An authoritative account of the history of Cambridge University Library before the twentieth century is given by J. C. T. Oates (from its foundation up until the Copyright Act of Queen Anne in 1710) and David McKitterick (the eighteenth and nineteenth centuries); the brief summary of the library's development which is given below is greatly indebted to their work. More recently Peter D. Clarke has edited the surviving early catalogues and booklists of the university library for the Cambridge volume in the Corpus of British Medieval Library Catalogues series. An overview of the collections is given in the volume of essays edited by Peter Fox, Cambridge University Library: The Great Collections, where information about manuscripts may be found particularly in the contributions by George Henderson and Jayne Ringrose. Descriptions of some of the university library's illuminated manuscripts may also be found in the catalogue produced to accompany the exhibition The Cambridge Illuminations held jointly at the Fitzwilliam Museum and the University Library in 2005.4 Other specialized guides and catalogues are discussed at relevant points below.

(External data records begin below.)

-- ==== Sys2Proof/Machine/Boundaries.lean ====
section
/-! DEFINITION. The boundary unit (Chapter 6): demands, waiting lists, doors, and the states that a cover takes from its
ramp. Drive, beacon, stamp and reports of a boundary follow at the end of the event. -/

namespace Sys2Proof.Machine

/-! ## Orders at a boundary (R104, R105, R120) -/

/-- The detail of a completed CLOSE BOUNDARY (R104). -/
def boundaryDetail (x : Boundary) : List Byte :=
  [byteOf x.state.code, byteOf x.demand.code, byteOf x.obstructions]

/-- The detail of a completed CLOSE ZONE (R120). -/
def zoneDetail (o : ZoneOrder) : List Byte := stampBytes o.closedMask ++ stampBytes o.failedMask

/-- The mask bit of boundary `b`. -/
def boundaryBit (b : Nat) : BitVec 32 := BitVec.twoPow 32 b

/-- What the boundary unit keeps for the CLOSE ZONE order of a slot changed by `f`. -/
def modZoneOrder (slot : Nat) (f : ZoneOrder → ZoneOrder) (w : Work) : Work :=
  { w with zoneOrders := tmod w.zoneOrders slot f }

/-- An order that boundary `b` arrives or fails for: a CLOSE BOUNDARY completes OK or FAULT, and a CLOSE ZONE takes the
bit in its closed or failed mask (R105, R107, R120). -/
def settleSlot (b : Nat) (arrived : Bool) (slot : Nat) (w : Work) : Work :=
  if (tget w.zoneOrders slot).inHand then
    modZoneOrder slot
      (fun o => if arrived then { o with closedMask := o.closedMask ||| boundaryBit b }
                else { o with failedMask := o.failedMask ||| boundaryBit b }) w
  else complete slot (if arrived then .ok else .fault) (boundaryDetail (tget w.boundaries b)) w

/-- Every waiting order of a boundary is settled, and the list is emptied. -/
def settleWaiting (b : Nat) (arrived : Bool) (w : Work) : Work :=
  modBoundary b (fun x => { x with waiting := [] })
    (each (tget w.boundaries b).waiting (fun slot w => settleSlot b arrived slot w) w)

/-- A waiting order of a released boundary (R111, R120): a CLOSE BOUNDARY completes CANCELLED, and a CLOSE ZONE completes
CANCELLED and leaves every waiting list. -/
def cancelSlot (b slot : Nat) (w : Work) : Work :=
  if (tget w.zoneOrders slot).inHand then
    let o := tget w.zoneOrders slot
    complete slot .cancelled (zoneDetail o)
      (modZoneOrder slot (fun _ => {})
        { w with boundaries := w.boundaries.map fun x => { x with waiting := x.waiting.filter fun s => s != slot } })
  else complete slot .cancelled (boundaryDetail (tget w.boundaries b)) w

/-! ## States (6.2) -/

/-- A boundary with every timer stopped. -/
def noTimers (x : Boundary) : Boundary :=
  { x with prewarnEnd := none, closingStart := none, holdEnd := none, capEnd := none, reversalEnd := none }

/-- A boundary enters a state: the timers of other states stop (R105, R107, R109, R110, R113), the opening mark falls
except in OPEN and CLOSED (R100), and the block cause is that of a BLOCKED cover only (R101). -/
def enterBoundary (b : Nat) (st : BoundaryState) (w : Work) : Work :=
  modBoundary b
    (fun x => { noTimers x with state := st, openingMark := x.openingMark && (st == .opened || st == .closed),
                                blockCause := .none, blockDetail := 0 }) w

/-- The prewarn of a demand, in seconds (R104). -/
def prewarnSeconds (c : BoundaryConfig) : Demand → Nat
  | .emergency => c.prewarnShort
  | .normal | .none => c.prewarnNormal

/-- A boundary enters PREWARN with the prewarn of its demand (R104, R114, R115). -/
def enterPrewarn (e : Env) (b : Nat) (w : Work) : Work :=
  let c := boundaryConfig e.ram b
  modBoundary b (fun x => { x with prewarnEnd := some (after e.now (prewarnSeconds c x.demand * 1000)) })
    (enterBoundary b .prewarn w)

/-- A door enters CLOSING and its closing timer starts (R105, R107). -/
def enterClosing (e : Env) (b : Nat) (w : Work) : Work :=
  modBoundary b (fun x => { x with closingStart := some e.now }) (enterBoundary b .closing w)

/-- The arrival of a boundary with a demand (R105, R114): it enters CLOSED, its waiting orders are settled, and the
obstruction count returns to 0. -/
def arrive (b : Nat) (w : Work) : Work :=
  modBoundary b (fun x => { x with obstructions := 0 }) (settleWaiting b true (enterBoundary b .closed w))

/-- A closure fails (R107, R108, R114): the boundary enters FAILED and its waiting orders are settled. -/
def failClosure (b : Nat) (w : Work) : Work := settleWaiting b false (enterBoundary b .failed w)

/-- The urgency of a parameter byte (R104). -/
def urgencyOf (n : Nat) : Option Demand :=
  match n with
  | 0 => some .normal
  | 1 => some .emergency
  | _ => none

/-- A new demand (step 2 of R104). The opening mark is cleared (R100). -/
def newDemand (u : Demand) (x : Boundary) : Boundary :=
  { x with demand := u, obstructions := 0, openingMark := false }

/-- The earlier of a prewarn end and the end that the prewarn short gives (R106). -/
def cutPrewarn (now held : Stamp) (short : Nat) : Stamp :=
  if reached now held then held
  else if (held - now).toNat ≤ short * 1000 then held
  else after now (short * 1000)

/-- An EMERGENCY order escalates a NORMAL demand (R106). -/
def escalate (now : Stamp) (short : Nat) (x : Boundary) : Boundary :=
  { x with demand := .emergency, prewarnEnd := x.prewarnEnd.map fun held => cutPrewarn now held short }

/-- Whether an order of urgency `u` escalates the demand (R106). -/
def escalates (x : Boundary) (u : Demand) : Bool := x.demand == .normal && u == .emergency

/-- The demand that an order of urgency `u` leaves (step 2 of R104). -/
def demandTaken (e : Env) (b : Nat) (u : Demand) (x : Boundary) : Boundary :=
  if x.demand = .none then newDemand u x
  else if escalates x u then escalate e.now (boundaryConfig e.ram b).prewarnShort x
  else x

/-- A slot appended to the waiting list, which holds no slot twice. -/
def appendWaiting (slot : Nat) (x : Boundary) : Boundary :=
  if x.waiting.contains slot then x else { x with waiting := x.waiting ++ [slot] }

/-! ## Doors (R102 to R113) -/

/-- CLOSED END of a door is confirmed set. -/
def atClosedEnd (d : Deck) (c : BoundaryConfig) : Bool := inputSet d c.doorStation 1

/-- OPEN END of a door is confirmed set. -/
def atOpenEnd (d : Deck) (c : BoundaryConfig) : Bool := inputSet d c.doorStation 0

/-- Steps 2 to 5 of R104 for a door, with the escalation of R106. A prewarn that the escalation finds already due runs out
in the same event. -/
def closeDoor (e : Env) (b slot : Nat) (u : Demand) (w : Work) : Work :=
  let x := tget w.boundaries b
  let c := boundaryConfig e.ram b
  let w := modBoundary b (demandTaken e b u) w
  if x.state = .closed ∧ atClosedEnd w.toDeck c then settleSlot b true slot w
  else if x.state = .failed then settleSlot b false slot w
  else
    let w := modBoundary b (appendWaiting slot) w
    if x.demand = .none ∧ (x.state = .opened ∨ x.state = .closed) then enterPrewarn e b w
    else if escalates x u && x.state == .prewarn && timerDue e.now (tget w.boundaries b).prewarnEnd then enterClosing e b w
    else w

History of the Cambridge University Library Collection

Various inventories and wills from the late fourteenth and early fifteenth centuries testify to the university's possession of a small collection of books. The earliest such document, an indenture of 1363, records that the contents of the university's common chest comprised money, vestments, royal charters, and papal bulls, and also five books, four on canon law and one on theology. These were probably kept in the treasury, in the tower of Great St Mary's church, until physical accommodation for a library was developed in the fifteenth century on the site now known as the Old Schools.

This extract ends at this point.